-- ==== Sys2Proof/Machine/Params.lean ====
section
/-! DEFINITION. The values this model takes for the parameters of spec/00_scope.md R8: the spec's own value each (its decision
in spec/92_eei_decisions.md). They stand here, and not in Config.lean, so that a later test that shows another value can mend
them (log entry 25). -/

namespace Sys2Proof.Machine.Params

/-- FONT_BASE: where the glyph set begins (R36; decision D4, log entry 7). -/
def fontBase : Nat := 0x000

/-- The glyphs of the hexadecimal digits 0 to 7, 5 rows each (R37; decision D5, log entry 8). -/
def glyphsLow : List (List Byte) :=
  [[0xF0, 0x90, 0x90, 0x90, 0xF0],
   [0x20, 0x60, 0x20, 0x20, 0x70],
   [0xF0, 0x10, 0xF0, 0x80, 0xF0],
   [0xF0, 0x10, 0xF0, 0x10, 0xF0],
   [0x90, 0x90, 0xF0, 0x10, 0x10],
   [0xF0, 0x80, 0xF0, 0x10, 0xF0],
   [0xF0, 0x80, 0xF0, 0x90, 0xF0],
   [0xF0, 0x10, 0x20, 0x40, 0x40]]

/-- The glyphs of the hexadecimal digits 8 to F (R37; decision D5, log entry 8). -/
def glyphsHigh : List (List Byte) :=
  [[0xF0, 0x90, 0xF0, 0x90, 0xF0],
   [0xF0, 0x90, 0xF0, 0x10, 0xF0],
   [0xF0, 0x90, 0xF0, 0x90, 0x90],
   [0xE0, 0x90, 0xE0, 0x90, 0xE0],
   [0xF0, 0x80, 0x80, 0x80, 0xF0],
   [0xE0, 0x90, 0x90, 0x90, 0xE0],
   [0xF0, 0x80, 0xF0, 0x80, 0xF0],
   [0xF0, 0x80, 0xF0, 0x80, 0x80]]

/-- FONT_DATA: the 80 bytes of the glyph set (R37; decision D5, log entry 8). -/
def fontData : List Byte := (glyphsLow ++ glyphsHigh).flatten

/-- BYTE_ORDER_FETCH (R53; decision D1, log entry 4). -/
def byteOrder : Config.ByteOrder := .big

/-- SHL_FLAG (R134; decision D9, log entry 12). -/
def shlFlag : Config.ShlFlag := .raw

/-- LDST_INCREMENTS_I (R144, R145; decision D10, log entry 13). -/
def ldstIncrementsI : Bool := false

/-- FX1E_NO_OVERFLOW_VF (R141; decision D11, log entry 14). -/
def noOverflowVF : Config.NoOverflowVF := .unchanged

/-- FAILED_STEP_PC (R95; decision D14, log entry 1). -/
def failedStepPc : Config.FailedStepPc := .advanced

/-- CLASS0_MATCH (R75; decision D22, log entry 22). -/
def class0Match : Config.Class0Match := .lowByte

/-- RESET_CLEARS_DISPLAY (R213; decision D19, log entry 20). -/
def resetClearsDisplay : Bool := false

/-- RESET_CLEARS_WAIT (R213; decision D19, log entry 20). -/
def resetClearsWait : Bool := true

end Sys2Proof.Machine.Params
end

*Exercise instructions:*
Throughout the material above, find every line holding "each" and copy it.

*Written reply:*
/-! DEFINITION. The values this model takes for the parameters of spec/00_scope.md R8: the spec's own value each (its decision
/-- The glyphs of the hexadecimal digits 0 to 7, 5 rows each (R37; decision D5, log entry 8). -/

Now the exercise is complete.